Ponyo
– Uma Amizade que Veio do Mar (Gake
no ue no Ponyo), de Hayao Myiazaki (Japão, 2008)
por Fábio Andrade
De volta
Aqueles que só conhecem o trabalho mais recente
de Hayao Myiazaki podem ficar um tanto desorientados diante de
Ponyo. Não há resquício, aqui, do acento épico de filmes
como A Viagem de Chihiro, A Princesa Mononoke ou
mesmo do clássico Nausicaä. Embora todos os seus filmes
sejam marcados por uma liberdade de pensamento nada adulta, em
Ponyo Miyiazaki retoma o interesse exclusivo
sobre o universo infantil. Sim, Ponyo é um filme para crianças,
e o é com uma dedicação exclusiva ausente em seu trabalho desde
a obra-prima Meu Vizinho Totoro, de 1988.
Não deixa de ser curioso que, após duas décadas explorando o hibridismo
fantástico de seus filmes mais maduros (fantástico que, em Meu Vizinho Totoro,
ganhava base naturalista ao ser claramente estabelecido como fruto
de imaginação de duas meninas), Myiazaki sinta a necessidade de
se voltar tão direta e conscientemente às crianças novamente.
Curioso pois, embora elas claramente estivessem em sua mente o
tempo todo, seu status mudara com o tempo: com o sucesso
mundial de A Viagem de Chihiro, Myiazaki se tornou um dos
mais celebrados realizadores em atividade, fincando os pés fortemente
no terreno dos festivais e no radar de interesse de qualquer cinéfilo
minimamente sensível.
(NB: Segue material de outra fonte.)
-- ==== Sys2Proof/Machine/Load.lean ====
section
/-!
DEFINITION. What fills a program slot: the allocation (R72, R176, R238), LOAD_PROGRAM (R44, R45, R370), LOAD_PLAN (R160,
R162 to R164, R176), LOAD_COEFF (R233 to R239), LOAD_TRACKERS and SAVE_TRACKERS (R182), PLACE_HINT (R74, R75) and
SET_STEP_SIZE (R240).
-/
namespace Sys2Proof.Machine

open Sys2Proof

/-! ### The allocator -/

/-- What an allocation must avoid: firmware allocations, regions set to affinity, master copies and constants of loaded programs, the landing
area, the event ring, retired memory. -/
def State.taken (s : State) : List (Nat × Nat) :=
  s.allocs.map (fun a => (a.addr, a.len)) ++ s.mem.affine.map (fun g => (g.1 * 0xC0000000, 0xC0000000))
    ++ s.slots.flatMap (fun x => match x.prog with
        | none => []
        | some p => (p.descs.filter fun d => d.role == 1 || d.role == 5).map fun d => (d.addr, p.hostBytes d))
    ++ (if s.landing then [(landBase, devEnd - landBase)] else [])
    ++ (if s.evt.en then [(s.evt.base.toNat / 65536 * 65536, roundUp (s.evt.base.toNat % 65536 + 64 * 2 ^ s.evt.log2) 65536)] else [])
    ++ s.mem.pages.map (fun q => (q * 65536, 65536))
    ++ s.mem.banks.flatMap (fun b => (s.mem.bankPages b).map fun q => (q * 65536, 65536))

/-- The free gaps below an end, as (start, length), between extents sorted by start. -/
def gapsFrom (lo : Nat) : List (Nat × Nat) → List (Nat × Nat)
  | [] => [(lo, devEnd - lo)]
  | (a, n) :: r => (if lo < a then [(lo, a - lo)] else []) ++ gapsFrom (max lo (a + n)) r

/-- 256-byte aligned gaps that hold `n` bytes. -/
def State.gaps (s : State) (extra : List (Nat × Nat)) (n : Nat) : List (Nat × Nat) :=
  let ex := (s.taken ++ extra).insertionSort fun a b => a.1 ≤ b.1
  ((gapsFrom 0 ex).map fun g => let a := roundUp g.1 256; (a, g.1 + g.2 - a)).filter fun g => decide (n ≤ g.2)

/-- A place for `n` bytes: one of the gaps, and one of its aligned places, freely (log 10); none when nothing fits. -/
def State.place1 (s : State) (extra : List (Nat × Nat)) (n : Nat) : Option (Nat × State) :=
  match s.gaps extra n with
  | [] => none
  | g :: gs =>
    let c := Config.placeChoice s.freeCtr
    let (a, len) := (g :: gs).getD (c % (gs.length + 1)) g
    some (a + 256 * (Config.placeChoice (s.freeCtr + 1) % ((len - n) / 256 + 1)), { s with freeCtr := s.freeCtr + 2 })

/-- Places for several sizes; a size of zero takes none and lies at 0. -/
def State.placeAll (s : State) (extra : List (Nat × Nat)) : List Nat → Option (List Nat × State)
  | [] => some ([], s)
  | n :: ns =>
    if n = 0 then
      match State.placeAll s extra ns with
      | none => none
      | some (as, s') => some (0 :: as, s')
    else
      match s.place1 extra n with
      | none => none
      | some (a, s1) =>
        match State.placeAll s1 ((a, n) :: extra) ns with
        | none => none
        | some (as, s2) => some (a :: as, s2)

/-! ### Sets and records -/

/-- The sets that the host fills: named by a descriptor and written by nothing (R144, R370). -/
def Program.hostSets (p : Program) : List Nat :=
  let written := p.ops.flatMap p.quantSets ++ p.weightSets
  (((p.descs.flatMap p.sets).filter fun st => !written.contains st).dedup).insertionSort (· ≤ ·)

/-- Records of one statistics set (R157, R252). -/
def Program.nStat (p : Program) : Nat :=
  (p.ops.map fun o => o.writes.length).foldl (· + ·) 0 + p.nLayers
    + ((List.range p.nLayers).map fun l => (p.copiesRead l).length).foldl (· + ·) 0

/-! ### LOAD_PROGRAM -/

def loadBytes (index kind statsAddr nStat nSets dir alloc : Nat) : List Byte :=
  toLe 4 index ++ toLe 1 kind ++ toLe 3 0 ++ toLe 8 statsAddr ++ toLe 4 nStat ++ toLe 2 nSets ++ toLe 2 0 ++ toLe 8 dir
    ++ toLe 8 alloc ++ toLe 8 0

def LoadFail.bytes (f : LoadFail) : List Byte := loadBytes f.index f.kind 0 0 0 0 0

/-- A LOAD_PROGRAM that never reached its image (R362). -/
def loadRefused : List Byte := loadBytes noId 0 0 0 0 0 0

/-- Installs a checked program in an emptied slot. -/
def State.installProgram (s : State) (n : Nat) (p : Program) : Option (State × List Byte) :=
  let sets := p.hostSets
  let stats := 2 * 48 * p.nStat
  let sizes := [stats, 16 * sets.length, 65536 * sets.length, p.poolBytes].map fun k => roundUp k 256
  match s.placeAll ((p.descs.filter fun d => d.role == 1 || d.role == 5).map fun d => (d.addr, p.hostBytes d)) sizes with
  | none => none
  | some (as, s1) =>
    let at' (k : Nat) : Nat := as.getD k 0
    let csets := sets.mapIdx fun i st => (st, at' 2 + 65536 * i, 4096)
    let s2 := s1.modSlot n fun x => { x with
      prog := some p
      allocs := ((List.range 4).map fun k => (⟨0, at' k, sizes.getD k 0⟩ : Alloc)).filter fun (a : Alloc) => a.len != 0
      statsAddr := at' 0
      csetDir := at' 1
      pool := at' 3
      csets := csets
      trackers := List.replicate p.nLayers Tracker.bare
      versions := List.replicate p.nLayers 0
      stale := List.range p.nLayers }
    let s3 := csets.foldl (fun s c => s.writeIo c.2.1 freshSet)
      (s2.writeIo (at' 1) (csets.flatMap fun c => toLe 2 c.1 ++ toLe 6 0 ++ toLe 8 c.2.1))
    let s4 := (List.range p.nLayers).foldl (fun s l => s.event ⟨n, noStep, 0xFFFF⟩ 0x0205 [(2, l), (1, 2)]) s3
    some (s4, loadBytes noId 0 (at' 0) p.nStat sets.length (at' 1) (sizes.foldl (· + ·) 0))

/-- LOAD_PROGRAM once admitted. -/
def cmdLoadProgram (x : Cmd) (s : State) : State :=
  let n := fieldLe x.payload 0 1
  let addr := fieldLe x.payload 8 8
  if n > 3 ∨ ¬ zeroAt x.payload 1 7 then s.complete x.mbx stBAD_PARAM loadRefused
  else
    match s.readProgram x.env addr with
    | (.bad, s) => s.complete x.mbx stBAD_PARAM loadRefused
    | (.bus, s) => s.complete x.mbx stBUS_ERROR loadRefused
    | (.ok (.error f), s) => s.complete x.mbx f.status f.bytes
    | (.ok (.ok p), s) =>
      match (s.emptySlot n).installProgram n p with
      | none => s.complete x.mbx stNO_RESOURCE loadRefused
      | some (s', bytes) => s'.done x bytes

/-! ### LOAD_PLAN -/

/-- A ladder of up to four codes; none when a code follows the end marker (Table 6.5, R164). -/
def ladder (stop : Nat) (bs : List Nat) : Option (List Nat) :=
  let l := bs.takeWhile (· != stop)
  if (bs.drop l.length).all (· == stop) then some l else none

def rising (l : List Nat) : Bool :=
  let w := l.map fun c => match fmtOfCode c with | some f => f.elem.bits | none => 0
  (w.zip (w.drop 1)).all fun q => q.1 ≤ q.2

/-- Entry of a ladder at a rung: a shorter ladder repeats its last entry (R163). -/
def ladderAt (l : List Nat) (r : Nat) : Option Nat := if l.isEmpty then none else some (l.getD (min r (l.length - 1)) 0)
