-- ==== Sys2Proof/Machine/Registers.lean ====
section
/-!
DEFINITION. Host accesses to BAR0: a write to a register field by field (R342, R343, R345, R346) and what the written
register does (R37, R205, R285, R291, R292, R349, R354, R356 to R358, R396), the reads with a side effect (R344, R205),
MSI-X (R354), the publication of events (R356 to R358) and the management bus (R442).
-/
namespace Sys2Proof.Machine

open Sys2Proof

/-- Where a write through an alias goes. -/
def aliasOffset : Alias → Nat
  | .base => 0
  | .set => 0x4000
  | .clr => 0x8000
  | .tgl => 0xC000

/-! ### Event log -/

/-- May the ring be enabled (R356)? -/
def State.ringOk (s : State) : Bool :=
  let e := s.evt
  let len := 64 * 2 ^ e.log2
  decide (8 ≤ e.log2) && decide (e.log2 ≤ 20) && e.base.toNat % 4096 == 0 && decide (e.base.toNat + len ≤ devEnd)
    && !s.mem.touchesRetired e.base.toNat len && !s.allocs.any (fun a => a.hits e.base.toNat len)
    && decide (e.base.toNat + len ≤ landBase)

/-- EN returns to 0: records that wait for their ring write wait in the early buffer, in order; a full one drops them, and the next
record made carries LOST (R356). -/
def EvtLog.disable (e : EvtLog) : EvtLog :=
  let l := e.early ++ e.ring.map fun (r : EvRec) => { r with early := true }
  let over' := l.length - 256
  { e with
    en := false, early := l.take 256, ring := [], lostCount := e.lostCount + BitVec.ofNat 32 over'
    earlyLost := e.earlyLost || decide (0 < over'), lostTail := e.lostTail || decide (0 < over') }

/-- A write of EVT_CTRL: INT_EN, and EN under R356. EN that stands stays as it is. -/
def State.writeEvtCtrl (s : State) (en intEn : Bool) : State :=
  let e := { s.evt with intEn := intEn }
  if !en then { s with evt := if e.en then e.disable else e }
  else if e.en then { s with evt := e }
  else if s.ringOk then { s with evt := { e with en := true, head := 0, tail := 0 } }
  else { s with evt := { e with badBase := true } }

/-- A vector-4 message, outstanding from now on; none is sent while MSI-X is disabled (R354, R358). -/
def State.wakeHost (s : State) : State :=
  if s.evt.intEn && !s.evt.out4 && s.ints.enabled then ({ s with evt := { s.evt with out4 := true } }).message 4 else s

/-- A write of EVT_TAIL (R357, R358). -/
def State.writeEvtTail (s : State) (v : Word) : State :=
  let e := s.evt
  if (v - e.tail).toNat ≤ (e.head - e.tail).toNat then
    let s1 := { s with evt := { e with tail := v, out4 := false } }
    if e.head = v then s1 else s1.wakeHost
  else { s with evt := { e with badTail := true } }
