-- ==== Sys2Proof/Machine/Forward.lean ====
section
/-!
DEFINITION. What each record of a program computes in FWD(u), bit for bit: the products (R57, R59, R101), SCATTER_ADD and
SEGMENT_REDUCE (R60, R61), attention by the online softmax (R62, R63, R124, R125), NORM, SOFTMAX and ELEMENTWISE (R64 to
R66), CONVERT, ROTATE and QUANTIZE (R95, R128, R131, R166, R447), ROUTE (R68), HISTOGRAM (R69) and LOSS (R71). COLLECTIVE
records move data between modules and are not here.
-/
namespace Sys2Proof.Machine

open Sys2Proof

/-- One output of a record with the counts of its statistics (Table 6.1). -/
structure Written where
  desc : Nat
  t : Tensor
  chan : List ChanEnt
  sats : Nat
  nonfin : Nat
  shed : Nat
  ovf : Nat
  deriving DecidableEq, Repr

/-- What a record gives: its outputs, the events its layer operation will write, the kept log-sum-exp words, an INDEX_ORDER
breach as descriptor and position, and the loss. -/
structure RecOut where
  outs : List Written
  notes : List Note
  lse : List Word
  broken : Option (Nat × Nat)
  loss : Option Word
  deriving DecidableEq, Repr

def RecOut.of (outs : List Written) : RecOut := ⟨outs, [], [], none, none⟩

/-- Every NaN that the module writes is the canonical one (R83). -/
def canonNan (w : Word) : Word := if f32 w == .nan then f32nan else w

/-- An FP32 output: its non-finite elements are counted as stored (R56, R83, R100). -/
def fp32Out (id : Nat) (shape : List Nat) (ws : List Word) (shed : Nat) : Written :=
  ⟨id, fp32Tensor shape (ws.map canonNan), [], 0, countIf (fun w => !f32isFin w) ws, shed, 0⟩

/-- A tensor that a record moves without changing it: its elements that are infinities or NaNs count as stored, under the block scales
and outlier slots that moved with them (R69, R100). -/
def movedOut (d : Desc) (t : Tensor) : Written :=
  let v : View := ⟨t, d.bdim, none, false⟩
  ⟨d.id, t, [], 0, countIf (fun i => !(v.elemFinite i)) (List.range t.codes.length), 0, 0⟩

/-- An IX32 output. -/
def ixOut (id : Nat) (shape : List Nat) (ns : List Nat) : Written := ⟨id, ⟨⟨.ix32, false⟩, shape, ns, [], []⟩, [], 0, 0, 0, 0⟩

def nullIx : Nat := 0xFFFFFFFF

/-! ### Products -/

/-- `n` elements of an operand from linear index `start`, `step` apart, as one side of a dot product. -/
def View.side (v : View) (start step n : Nat) : Side :=
  ⟨(List.range n).map fun k => v.el (start + step * k), v.entry start, v.zp start, v.t.fmt⟩

/-- A side of zero rows, as a null index selects (R59, R113). -/
def View.zeroSide (v : View) (n : Nat) : Side := ⟨List.replicate n El.zeroRow, none, 0, v.t.fmt⟩

/-- A product to form: the rows of A as start indices (none: a row of zeros) with the offset of their B, the extents K and N
of B, the columns and the range of K that this module takes. -/
structure ProdJob where
  a : View
  b : View
  rows : List (Option Nat × Nat)
  k : Nat
  n : Nat
  cols : List Nat
  kLo : Nat
  kN : Nat
  scaled : Bool
  mode : RMode
  key : GKey
  fold : Nat → Nat → Option Word

/-- The word that the fold of a tile gives for an element of what it is a tile of, once it has taken every span (R31). -/
def TileFold.word (f : TileFold) (i q : Nat) : Option Word :=
  if f.next = f.spans ∧ f.row ≤ i ∧ i < f.row + f.rows ∧ f.col ≤ q ∧ q < f.col + f.cols then f.acc[(i - f.row) * f.cols + (q - f.col)]?
  else none

/-- The folded word at row `i` and column `q` of this module's share of a product: of its output (form 0), of dA (1) or of dB (2), where its
work items have brought it to a tower (R31). -/
def Ctx.folded (c : Ctx) (y form i q : Nat) : Option Word :=
  (c.p.writer y).bind fun k => (c.st.recs.filter fun r => r.record == k && r.mb == c.mb).findSome? fun r =>
    (r.folds.filter fun f => f.form == form).findSome? fun f => f.word i q

/-- Every element of a product, row after row (R101, R122): the span results in the fold of its tile, then the channel scale (R118). -/
def ProdJob.run (j : ProdJob) : List DotRes :=
  (j.rows.mapIdx fun r (q : Option Nat × Nat) =>
    let sa := match q.1 with
      | some st => j.a.side (st + j.kLo) 1 j.kN
      | none => j.a.zeroSide j.kN
    j.cols.mapIdx fun i c =>
      let sb := j.b.side (q.2 + j.kLo * j.n + c) j.n j.kN
      let d := dot j.mode { j.key with row := r, column := c, span := j.key.span + j.kLo / 1024 } false sa sb
      let f := (j.fold r i).getD d.w
      { d with w := if j.scaled then channelScale sa sb f else f }).flatten

/-- The least occurrence of 0 × ∞ in the order row, column, span (R115); `cols` are the columns formed and `s0` is the first
span. -/
def invalidAt (cols : List Nat) (s0 : Nat) (rs : List DotRes) : Option (List Nat) :=
  match rs.findIdx? fun r => r.invalid.isSome with
  | none => none
  | some i => some [i / cols.length, cols.getD (i % cols.length) 0, s0 + ((rs.getD i ⟨0, 0, none⟩).invalid.getD 0)]

/-- The INVALID_PRODUCT note of a record. -/
def invalidNote (layer mb phase desc : Nat) (p : Option (List Nat)) : List Note :=
  match p with
  | some pos => [⟨0x0104, layer, mb, phase, desc, pos⟩]
  | none => []

def sheds (rs : List DotRes) : Nat := (rs.map (·.shed)).foldl (· + ·) 0

/-- The fold code of a record's output: its QCTL, or the FOLD ladder of the plan at the rung in force (R166). -/
def Ctx.foldCode (c : Ctx) (o : OpRec) (y : Desc) : Nat :=
  match c.x.plan.bind fun pl => pl.layers[o.layer]? with
  | some e => if o.isRoleY then (ladderAt e.fold (c.st.rung o.layer).rf).getD y.fold else y.fold
  | none => y.fold

/-- The key of a rounding under an output (R122); row, column and span are set where it is used. -/
def Ctx.key (c : Ctx) (tag span : Nat) : GKey := ⟨seedOf c.st.seed c.mb, tag, 0, 0, span⟩

/-- The rows of A of a product record, and of its index vector the first bad index. -/
structure Rows where
  rows : List (Option Nat × Nat)
  k : Nat
  n : Nat
  bad : Option Nat
  deriving DecidableEq, Repr

def matmulRows (a b : Desc) (sa sb : List Nat) : Rows :=
  let k := lastExt sa
  let n := lastExt sb
  let m := sa.getD (a.rank - 2) 1
  let rows := (List.range (prod sa / k)).map fun r => (some (r * k), if b.rank = 2 then 0 else r / m * (k * n))
  ⟨rows, k, n, none⟩

/-- Rows that an index vector selects from a table of `t` rows (R59). -/
def indexRows (idx : List Nat) (t k n : Nat) : Rows :=
  ⟨idx.map fun i => (if i < t then some (i * k) else none, 0), k, n, idx.findIdx? fun i => i != nullIx && decide (t ≤ i)⟩

/-- INDEX_RANGE: the position of the first such index (R59). -/
def rangeNote (layer mb desc : Nat) (p : Option Nat) : List Note :=
  match p with
  | some k => [⟨0x0101, layer, mb, 0, desc, [k]⟩]
  | none => []

/-- The share of a product that this module forms: columns and range of K (R262). -/
structure Part' where
  cols : List Nat
  kLo : Nat
  kN : Nat
  scaled : Bool
  deriving DecidableEq, Repr

def wholePart (r : Rows) : Part' := ⟨List.range r.n, 0, r.k, true⟩

/-- The operands, rows and output of a MATMUL or GATHER_MATMUL record; none of any other record. -/
def Ctx.prodRows (c : Ctx) (o : OpRec) : Option (Desc × Desc × Desc × Rows × Nat) :=
  match o.opcode, o.ins.filterMap c.p.desc, o.outs.filterMap c.p.desc with
  | 0x0001, [a, b], [y] => some (a, b, y, matmulRows a b (c.shape a) (c.shape b), a.id)
  | 0x0002, [t, i, b], [y] =>
    let sb := c.shape b
    some (t, b, y, indexRows (c.tensor i).codes ((c.shape t).getD 0 0) (lastExt (c.shape t)) (lastExt sb), i.id)
  | _, _, _ => none

/-- A product record, or the share of it that `part` names. The words are those of the columns formed. -/
def Ctx.product (c : Ctx) (o : OpRec) (part : Rows → Part') : RecOut :=
  match c.prodRows o with
  | none => RecOut.of []
  | some (a, b, y, r, idxId) =>
    let p := part r
    let rs := (ProdJob.mk (c.view a) (c.view b) r.rows r.k r.n p.cols p.kLo p.kN p.scaled
      (foldMode (c.foldCode o y) r.k) (c.key y.id 0) (c.folded y.id 0)).run
    let shape := if p.cols.length = r.n then c.shape y else updAt (c.shape y) (y.rank - 1) fun _ => p.cols.length
    { RecOut.of [fp32Out y.id shape (rs.map (·.w)) (sheds rs)] with
      notes := rangeNote o.layer c.mb idxId r.bad
        ++ invalidNote o.layer c.mb 0 y.id (invalidAt p.cols (p.kLo / 1024) rs) }

/-! ### Scatter and segments -/

/-- SCATTER_ADD (R60). -/
def scatterAdd (d : Nat) (init : List (List Word)) (src : List (List Word)) (idx : List Nat) : List (List Word) :=
  (src.zip idx).foldl (fun (out : List (List Word)) q =>
    updAt out q.2 fun row => (List.range d).map fun j => f32add (row.getD j 0) (q.1.getD j 0)) init

/-- Conditions of R61 on the offsets of `n` segments over `t` items: the least position that breaks them. An offset that is not
there breaks them (log 75). -/
def orderBreach (n : Nat) (off : List Nat) (t : Nat) : Option Nat :=
  (List.range (n + 1)).find? fun s =>
    decide (off.length ≤ s) || (s == 0 && off.getD 0 0 != 0) || (s != 0 && decide (off.getD s 0 < off.getD (s - 1) 0))
      || (s == n && off.getD s 0 != t)

/-- One segment's reduction over its rows (R61). The spec gives no starting value of a sum that is not empty: it starts from +0, as
R55 and R60 start theirs, so a segment of -0 rows gives +0 (DESIGN CHOICE, log 72). -/
def segment (mode d : Nat) (rows : List (List Word)) : List Word :=
  (List.range d).map fun j =>
    let col := rows.map fun r => r.getD j 0
    if col.isEmpty then 0
    else match mode with
      | 1 => col.foldl f32max f32ninf
      | 0 => col.foldl f32add 0
      | _ => toF32 ((f32 (col.foldl f32add 0)).div (.fin false col.length 0))

def segmentRows {α : Type} (off : List Nat) (rows : List α) (s : Nat) : List α :=
  (rows.drop (off.getD s 0)).take (off.getD (s + 1) 0 - off.getD s 0)

/-! ### Attention -/

/-- The running state of one query token and head (R124). -/
structure Att where
  m : Word
  l : Word
  o : List Word
  shed : Nat
  /-- least occurrence of 0 × ∞ as (column, chunk) -/
  bad : Option (Nat × Nat)
  deriving DecidableEq, Repr

/-- An attention record: its operands, heads, key heads, head size, scale, fold and key. -/
structure AttJob where
  q : View
  k : View
  v : View
  h : Nat
  hkv : Nat
  dh : Nat
  scale : Word
  mode : Nat → RMode
  key : GKey

def bf16 (w : Word) : Word := BitVec.ofNat 32 (FpFmt.bf16.ieee .rne (f32 w) * 65536)

/-- The key of a pair: occurrences in order of column, then span (R115). -/
def pickBad (a b : Option (Nat × Nat)) : Option (Nat × Nat) :=
  match a, b with
  | some x, some y => if y.1 < x.1 ∨ (y.1 = x.1 ∧ y.2 < x.2) then some y else some x
  | some x, none => some x
  | none, y => y

/-- The score dot product of a query row and a key row (R124). R118 refuses a CDIM that is the reduction dimension of MATMUL and
GATHER_MATMUL only: a Q or K whose CDIM is Dh takes the entry of its row's first element for the row (DESIGN CHOICE, log 90). -/
def AttJob.score (j : AttJob) (qr kr : Nat) : DotRes :=
  let d := dot .rne ⟨0, 0, 0, 0, 0⟩ true (j.q.side (qr * j.dh) 1 j.dh) (j.k.side (kr * j.dh) 1 j.dh)
  { d with w := f32mul j.scale d.w }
Ponyo é um filme de correção de rota
– algo ainda mais expressivo pela presença marcante do mar e do
universo náutico em todo o filme – não só para o próprio Myiazaki,
mas também para o que o cinema para crianças (em especial o de
animação) teria se tornado.
Tal
correção, em primeiro lugar, é uma questão de traço. Enquanto
a animação em 3D de Pixar e cia se empenha cada vez mais no aprimoramento
de sua potência mimética, Ponyo traz um Myiazaki de mão
soberbamente solta. Embora o diretor seja talvez o mais famoso
defensor da animação à mão em todo o mundo, seu traço sempre foi
de enorme precisão. Em Ponyo, porém, os desenhos ganham
uma fluidez inédita em sua obra, trocando as cores brilhantes
e bem definidas de A Viagem de Chihiro por uma palidez
extremamente harmônica, mais próxima de um trabalho em aquarela. O mar – se
comparado ao rio em computação gráfica de A Viagem de Chihiro
– ganha uma opacidade surpreendente, por vezes tornando-se de
fato uma criatura viva, autônoma e una.
Essa
opacidade é essencial, e é por ela que Myiazaki chega à característica
central de Ponyo: profundidade. Pois há todo um jogo entre
opacidade e profundidade, no filme, que não diz respeito somente
à composição visual, mas também às operações de sentido que lhe
interessam. O mar, mesmo que visualmente opaco e impenetrável,
é de uma riqueza acachapante de tons, brilhos e formas de vida.
Tudo que parece intransponível – ou, se quisermos fazer um comentário
metalinguístico, tudo que existe em 2D – esconde enorme profundidade,
e é justamente nessa surpresa que o cinema se faz: algo que sabemos
ser duro, finito e chapado como uma parede, mas é capaz de se
desdobrar em formas e dimensões que, na impecabilidade ilusionista
do próprio truque, são fisicamente impossíveis. O cinema em 3D
é apenas a revelação ostensiva de uma operação de falseamento
que já é realizada plenamente no 2D – da qual os óculos se fazem
o ápice da perversidade barroca.
É
interessante que, com essas particularidades, Ponyo se
revele o verdadeiro anti-Shrek – como se a obsessão da
animação computadorizada com a profundidade de um nariz ou de
uma barriga saliente fosse a testemunha do descaso à profundidade
que realmente interessa: a do universo ficcional. Ponyo
declara isso fazendo aquilo que só a animação pode fazer sem cortes:
mostrar o exato momento em que um ser altera sua condição, transformando-se
de peixe em menina em um único e contínuo plano. É essa a questão
essencial (que, inclusive, existe também em
Procurando Nemo e Ratatouille)
para uma arte que realmente se quer formadora, pois ela reafirma
o poder da própria arte. Enquanto diversos filmes infantis se
limitam a reproduzir e transmitir para as crianças de forma indolor
um status quo já estabelecido (Os Incríveis, Shrek),
Ponyo indica justamente a possibilidade de cada indivíduo
de transformar radicalmente sua condição, com os ganhos e sacrifícios
inerentes ao processo. Para isso, basta haver algo para se amar,
dedicada e incondicionalmente, do outro lado.